(Saved data entries)
● ● ● ● ●

/-! ## The table (R250) -/

/-- The code of an exception type. -/
def Exc.code : Exc → BitVec 3
  | .reset => 0#3
  | .undefined => 1#3
  | .supervisorCall => 2#3
  | .prefetchAbort => 3#3
  | .dataAbort => 4#3
  | .irq => 6#3
  | .fiq => 7#3

theorem excOf_eq_some_iff (code : BitVec 3) (x : Exc) : excOf code = some x ↔ code = x.code := by
  cases x <;> revert code <;> decide

theorem excOf_eq_none_iff (code : BitVec 3) : excOf code = none ↔ code = 5#3 := by
  revert code; decide

/-- The vectors stand one word apart, in the order of the codes. -/
theorem vecOffset_eq (x : Exc) : vecOffset x = BitVec.ofNat 32 (4 * x.code.toNat) := by
  cases x <;> rfl

theorem excMasksFiq_iff (x : Exc) : excMasksFiq x = true ↔ x.code = 0#3 ∨ x.code = 7#3 := by
  cases x <;> decide

theorem excMode_eq_privMode (x : Exc) : excMode x = privMode (excBank x) := by
  cases x <;> rfl

theorem bankOf_excMode (x : Exc) : bankOf (excMode x) = some (.priv (excBank x)) :=
  (bankOf_eq_priv_iff _ _).2 (excMode_eq_privMode x)

/-- Settles O31: a known code is the code of its type (`excOf_eq_some_iff`), whose row is read off. -/
theorem exceptionTable : Obligations.ExceptionTable := by
  refine ⟨fun code x known => ?row, excOf_eq_none_iff, rfl, rfl, rfl, rfl, rfl, rfl, rfl, bankOf_excMode⟩
  obtain rfl := (excOf_eq_some_iff code x).1 known
  exact ⟨vecOffset_eq x, excMasksFiq_iff x⟩

/-! ## The status after entry (R252) -/

section
variable (old : Word) (x : Exc)

theorem compact_entryStatus : compact (entryStatus old x) = false := by
  simp only [compact, entryStatus, BitVec.getLsbD_append]
  rfl

theorem fiqMasked_entryStatus : fiqMasked (entryStatus old x) = (fiqMasked old || excMasksFiq x) := by
  rw [fiqMasked, entryStatus]
  simp only [BitVec.getLsbD_append]
  cases fiqMasked old || excMasksFiq x <;> rfl

theorem irqMasked_entryStatus : irqMasked (entryStatus old x) = true := by
  simp only [irqMasked, entryStatus, BitVec.getLsbD_append]
  rfl

/-- Entry keeps the bits above the mode and the three flags. -/
theorem extractLsb'_entryStatus : (entryStatus old x).extractLsb' 8 24 = old.extractLsb' 8 24 := by
  apply BitVec.eq_of_getLsbD_eq
  intro i hi
  have above : ¬ 8 + i < 5 ∧ ¬ 8 + i - 5 < 1 ∧ ¬ 8 + i - 5 - 1 < 1 ∧ ¬ 8 + i - 5 - 1 - 1 < 1 := by omega
  have back : 8 + i - 5 - 1 - 1 - 1 = i := by omega
  simp only [entryStatus, BitVec.getLsbD_extractLsb', BitVec.getLsbD_append, above, back, if_false, hi, decide_true,
    Bool.true_and]

end

/-! ## The context after entry (R252) -/

/-- The link register is the logical register 14 of the target mode's bank (R31). -/
theorem phys_fourteen (b : Bank) : phys b 14#4 = highSlot b 1 := rfl
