-- ==== Sys2Proof/Word.lean ====
section
/-!
DEFINITION. The widths this machine computes with: bytes, instruction words, the 64-bit register state, and the two
lengths of the register as software sees it (00_scope.md R4, R7; 10_state.md R10, R13).
-/

namespace Sys2Proof

/-- One field of the register, or one byte of an instruction word (10_state.md R10; 30_encoding.md R51). -/
abbrev Byte := BitVec 8

/-- An instruction word: every CSR access instruction is 32 bits long (30_encoding.md R51). -/
abbrev InsnWord := BitVec 32

/-- Sixty-four bits: the state `S` of the register (10_state.md R10), and the storage of a general register or of the
program counter, of which the low `len()` bits are the register (10_state.md R26, R27; DESIGN CHOICE, log entry 5). -/
abbrev Word64 := BitVec 64

/-- The two values `len()` takes (00_scope.md R4). -/
inductive Len
  | len32
  | len64
  deriving DecidableEq, Repr

/-- `len()` as a number of bits: 32 or 64 (10_state.md R13). -/
def Len.bits : Len → Nat
  | .len32 => 32
  | .len64 => 64

end Sys2Proof
end

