/-- A field outside the register at the current length is not written (R14). -/
theorem writeField_beyond {p : Params} {l : Len} {k : Fin 8} (old new : Byte) (h : isBeyond l k = true) :
    writeField p l k old new = old := by
  obtain hold | ⟨_, _, hin, _⟩ := writeField_cases p l k old new
  · exact hold
  · simp [h] at hin

/-- No field lies outside the register at length 64. -/
theorem isBeyond_len64 (k : Fin 8) : isBeyond .len64 k = false := by
  revert k
  decide

/-! ### Legal fields -/

/-- The four clauses of R22 in the tests of the write function. -/
theorem legalField_iff (p : Params) (k : Fin 8) (c : Byte) :
    legalField p k c = true ↔
      c.extractLsb' 5 2 = 0#2 ∧ reservedPermissions c = false ∧ invalidNa4 p c = false ∧
        (isReadOnly p k = true → c = 0#8) := by
  cases h : isReadOnly p k <;> simp [legalField, h, and_assoc]

/-- The reset value of a field is legal, whatever the parameters are. -/
theorem legalField_zero (p : Params) (k : Fin 8) : legalField p k 0#8 = true := by
  have hna4 : invalidNa4 p 0#8 = false := by simp [invalidNa4, addressModeBits]
  exact (legalField_iff p k 0#8).2 ⟨rfl, rfl, hna4, fun _ => rfl⟩

/-- What the write function leaves of a legal field is legal: the old value, or a value that passed the tests for (b)
and (c), was masked for (a), and stands in no read-only field (R22). -/
theorem legalField_writeField {p : Params} {k : Fin 8} {old : Byte} (h : legalField p k old = true) (l : Len)
    (new : Byte) : legalField p k (writeField p l k old new) = true := by
  obtain hold | ⟨hnew, hro, _, _, hperm, hna4⟩ := writeField_cases p l k old new
  · rw [hold]
    exact h
  · obtain ⟨hperm', hna4', hreserved⟩ := mask_keeps_tests p new
    rw [hnew, legalField_iff, hperm', hna4']
    exact ⟨hreserved, hperm, hna4, by simp [hro]⟩

/-- The clauses of R22 in the source's masks. -/
theorem legalField_masks {p : Params} {k : Fin 8} {c : Byte} (h : legalField p k c = true) :
    c &&& 0x60#8 = 0#8 ∧ ¬(c &&& 0x01#8 = 0#8 ∧ c &&& 0x02#8 = 0x02#8) ∧
      (2 ≤ p.pmpGranularity → c &&& 0x18#8 ≠ 0x10#8) ∧ (p.numPmpEntries ≤ 48 + k.val → c = 0#8) := by
  obtain ⟨hreserved, hperm, hna4, hro⟩ := (legalField_iff p k c).1 h
  refine ⟨?bits65, ?permissions, fun hgran hmask => ?na4, fun hnum => hro (decide_eq_true hnum)⟩
  case bits65 =>
    have hmask : c &&& 0x60#8 = (c.extractLsb' 5 2).setWidth 8 <<< 5 := and_twoBitMask c 5
    rw [hmask, hreserved]
    rfl
  case permissions =>
    rintro ⟨hR, hW⟩
    have hRbit : c.getLsbD 0 = false :=
      Bool.eq_false_iff.2 fun hbit => (getLsbD_iff_and_twoPow c (by decide)).1 hbit hR
    have hWbit : c.getLsbD 1 = true :=
      (getLsbD_iff_and_twoPow c (by decide)).2 fun hzero => absurd (hW.symm.trans hzero) (by decide)
    simp [(reservedPermissions_eq_true_iff c).2 ⟨hRbit, hWbit⟩] at hperm
  case na4 =>
    have hA : (addressModeBits c).setWidth 8 <<< 3 = 0x10#8 := (and_twoBitMask c 3).symm.trans hmask
    have hmode : addressModeBits c = 2#2 := by
      obtain ⟨_, hback, _⟩ := addressMode_alone (addressModeBits c)
      rw [← hback, hA]
      rfl
    simp [(invalidNa4_eq_true_iff p c).2 ⟨hgran, hmode⟩] at hna4

/-! ### Legal registers -/

/-- The reset value of the register is legal. -/
theorem legalRegister_resetValue (p : Params) : LegalRegister p resetValue := fun k => by
  rw [cfg_resetValue]
  exact legalField_zero p k

/-- A software write keeps the register legal. -/
theorem legalRegister_swWrite {p : Params} {S : Word64} (h : LegalRegister p S) (l : Len) (v : BitVec l.bits) :
    LegalRegister p (swWrite p l v S) := fun k => by
  rw [cfg_swWrite]
  exact legalField_writeField (h k) l _

/-- A core operation keeps the register legal. -/
theorem legalRegister_coreStep {p : Params} {S : Word64} (h : LegalRegister p S) (o : CoreOp) :
    LegalRegister p (coreStep p o S) := by
  cases o with
  | reset => exact legalRegister_resetValue p
  | swRead l => exact h
  | swWrite l value => exact legalRegister_swWrite h l value

/-- A run of core operations keeps the register legal. -/
theorem legalRegister_coreRun {p : Params} {S : Word64} (h : LegalRegister p S) (ops : List CoreOp) :
    LegalRegister p (coreRun p ops S).1 := by
  induction ops generalizing S with
  | nil => exact h
  | cons o rest ih => exact ih (legalRegister_coreStep h o)

/-! ### What a step does to memory and to the register -/

/-- An instruction leaves memory as it is. -/
theorem exec_mem {i : Instr} {s t : State} (h : exec i s = .next t) : t.mem = s.mem := by
  obtain ⟨_, l, _, ⟨_, rd, reads, written, rfl⟩ | ⟨_, rfl⟩⟩ := exec_next h
  · obtain ⟨_, _, _, hmem, _⟩ := readModifyWrite_surroundings l rd reads written s
    exact hmem
  · exact raise_mem _ s

/-- A step leaves memory as it is. -/
theorem step_mem {s t : State} (h : step s = .next t) : t.mem = s.mem := by
  obtain ⟨_, _, i, _, hexec⟩ | ⟨_, i, rest, _, _, rfl⟩ := step_cases h
  · have hmem : t.mem = (hartState s).mem := exec_mem hexec
    exact hmem
  · exact (applyInput_mem_observed i _).1

/-- `t` has the register that a software write, made and observed in mode M at the current length of `s`, leaves. -/
def SoftwareWriteInM (s t : State) : Prop :=
  s.mode = .M ∧ ∃ (l : Len) (v : BitVec l.bits), lenOf s.mxl = some l ∧
    t.pmpcfg12 = swWrite s.params l v s.pmpcfg12 ∧ Observation.write l v ∈ t.observed

/-- An instruction leaves the register as it is or makes a software write in mode M. -/
theorem exec_pmpcfg12 {i : Instr} {s t : State} (h : exec i s = .next t) :
    t.pmpcfg12 = s.pmpcfg12 ∨ SoftwareWriteInM s t := by
  obtain ⟨_, l, hl, ⟨hM, rd, reads, written, rfl⟩ | ⟨_, rfl⟩⟩ := exec_next h
  · have hreg := readModifyWrite_pmpcfg12 l rd reads written s
    have hobs := readModifyWrite_observed l rd reads written s
    cases written with
    | none => exact .inl hreg
    | some f => exact .inr ⟨hM, l, f (swRead l s.pmpcfg12), hl, hreg, by simp [hobs]⟩
  · exact .inl (raise_pmpcfg12 _ s)

/-- A step leaves the register as it is, is a reset event, or makes a software write in mode M (R24). -/
theorem step_pmpcfg12 {s t : State} (h : step s = .next t) :
    t.pmpcfg12 = s.pmpcfg12 ∨ (resetNext s = true ∧ t.pmpcfg12 = 0#64) ∨
      (hartNext s = true ∧ SoftwareWriteInM s t) := by
  obtain ⟨hn, _, i, _, hexec⟩ | ⟨_, i, rest, _, hinputs, rfl⟩ := step_cases h
  · obtain hkeep | hwrite := exec_pmpcfg12 hexec
    · exact .inl hkeep
    · exact .inr (.inr ⟨hn, hwrite⟩)
  · obtain hkeep | ⟨⟨launch, rfl⟩, hzero⟩ := applyInput_pmpcfg12 i { s with inputs := rest }
    · exact .inl hkeep
    · exact .inr (.inl ⟨by simp [resetNext, hinputs], hzero⟩)

/-! ### The number of legal field values -/

/-- What R22 asks of a field of type `RW-R`: all that the parameters still decide is whether NA4 can be stored. -/
def legalByte (na4 : Bool) (c : Byte) : Bool :=
  c.extractLsb' 5 2 == 0#2 && !reservedPermissions c && (na4 || addressModeBits c != 2#2)

/-- In a field of type `RW-R` the legal values are the legal bytes. -/
theorem legalField_of_readWrite {p : Params} {k : Fin 8} (h : 48 + k.val < p.numPmpEntries) (c : Byte) :
    legalField p k c = legalByte (decide (p.pmpGranularity < 2)) c := by
  have hro : isReadOnly p k = false := by simpa [isReadOnly] using h
  by_cases hgran : p.pmpGranularity < 2
  · have hna4 : ¬ 2 ≤ p.pmpGranularity := by omega
    simp [legalField, legalByte, invalidNa4, hro, hgran, hna4]
  · have hna4 : 2 ≤ p.pmpGranularity := by omega
    simp [legalField, legalByte, invalidNa4, hro, hgran, hna4, bne]

/-- Two values of `L`, six of `X W R`, and four of `A` or three without NA4. -/
theorem count_legalByte (na4 : Bool) :
    ((List.range 256).filter fun n => legalByte na4 (BitVec.ofNat 8 n)).length = if na4 then 48 else 36 := by
  revert na4
  decide

/-! ### The obligations -/

/-- Settles O10: no step writes memory or the parameters, and the register stays, is cleared, or is written by the
software write, which keeps it legal. -/
theorem stepKeepsInvariant : Obligations.StepKeepsInvariant := by
  intro s t ⟨hreg, hmem⟩ h
  refine ⟨?_, by rw [step_mem h]; exact hmem⟩
  rw [parametersAreFixed s t h]
  obtain hkeep | ⟨_, hzero⟩ | ⟨_, _, l, v, _, hwrite, _⟩ := step_pmpcfg12 h
  · rw [hkeep]
    exact hreg
  · rw [hzero]
    exact legalRegister_resetValue s.params
  · rw [hwrite]
    exact legalRegister_swWrite hreg l v

/-- Settles O12, by induction over the operations (`legalRegister_coreRun`). -/
theorem reachableFieldsAreLegal : Obligations.ReachableFieldsAreLegal := by
  intro p ops k
  exact legalField_masks (legalRegister_coreRun (legalRegister_resetValue p) ops k)

/-- Settles O14: of the three things a step can do to the register, two change it. -/
theorem onlySoftwareWriteAndResetWriteTheRegister : Obligations.OnlySoftwareWriteAndResetWriteTheRegister := by
  intro s t h hne
  exact (step_pmpcfg12 h).resolve_left hne

/-- Settles O31: the upper half is fields 4 to 7, and at length 32 each of them lies outside the register. -/
theorem upperHalfIsKeptAtLength32 : Obligations.UpperHalfIsKeptAtLength32 := by
  intro p v S
  have hkept (k : Fin 8) (hk : isBeyond .len32 k = true) : cfg (swWrite p .len32 v S) k = cfg S k := by
    rw [cfg_swWrite, writeField_beyond _ _ hk]
  rw [extractLsb'_upperHalf, extractLsb'_upperHalf, hkept 7 rfl, hkept 6 rfl, hkept 5 rfl, hkept 4 rfl]

/-- Settles O11: 0 is legal in every field, and empty memory is in canonical form. -/
theorem resetMeetsInvariant : Obligations.ResetMeetsInvariant :=
  ⟨legalRegister_resetValue _, reset_memory_wf⟩

/-- Settles O21: the software read at length 32 truncates to the low half. -/
theorem lengthFollowsMxl : Obligations.LengthFollowsMxl :=
  ⟨rfl, rfl, rfl, rfl, fun S => ⟨BitVec.setWidth_eq_extractLsb' (by decide), BitVec.setWidth_eq S⟩⟩

/-- Settles O22: a bit of an entry is a bit of its field, and so a bit of the register. -/
theorem subfieldsStandWhereTheyShould : Obligations.SubfieldsStandWhereTheyShould := by
  intro S k
  have hbit {i : Nat} (hi : i < 8) : (cfg S k).getLsbD i = S.getLsbD (8 * k.val + i) := by
    rw [cfg_getLsbD, decide_eq_true hi, Bool.true_and]
  have hmask {i : Nat} (hi : i < 8) := getLsbD_iff_and_twoPow (cfg S k) hi
  have hA : addressModeBits (cfg S k) = S.extractLsb' (8 * k.val + 3) 2 := cfg_extractLsb' S k (by decide)
  exact ⟨hbit (i := 0) (by decide), hbit (by decide), hbit (by decide), hA, congrArg addressModeOf hA,
    cfg_extractLsb' S k (by decide), hbit (by decide), hmask (by decide), hmask (by decide), hmask (by decide),
    hmask (by decide), and_twoBitMask _ 3, and_twoBitMask _ 5⟩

● ● ● ● ●

Task to carry out
Up to and including the line with "read off. -/", output every line of the records above exactly, starting from the first; output nothing else.

Finished task
/-! ## The table (R250) -/

/-- The code of an exception type. -/
def Exc.code : Exc → BitVec 3
  | .reset => 0#3
  | .undefined => 1#3
  | .supervisorCall => 2#3
  | .prefetchAbort => 3#3
  | .dataAbort => 4#3
  | .irq => 6#3
  | .fiq => 7#3

theorem excOf_eq_some_iff (code : BitVec 3) (x : Exc) : excOf code = some x ↔ code = x.code := by
  cases x <;> revert code <;> decide

theorem excOf_eq_none_iff (code : BitVec 3) : excOf code = none ↔ code = 5#3 := by
  revert code; decide

/-- The vectors stand one word apart, in the order of the codes. -/
theorem vecOffset_eq (x : Exc) : vecOffset x = BitVec.ofNat 32 (4 * x.code.toNat) := by
  cases x <;> rfl

theorem excMasksFiq_iff (x : Exc) : excMasksFiq x = true ↔ x.code = 0#3 ∨ x.code = 7#3 := by
  cases x <;> decide

theorem excMode_eq_privMode (x : Exc) : excMode x = privMode (excBank x) := by
  cases x <;> rfl

theorem bankOf_excMode (x : Exc) : bankOf (excMode x) = some (.priv (excBank x)) :=
  (bankOf_eq_priv_iff _ _).2 (excMode_eq_privMode x)

/-- Settles O31: a known code is the code of its type (`excOf_eq_some_iff`), whose row is read off. -/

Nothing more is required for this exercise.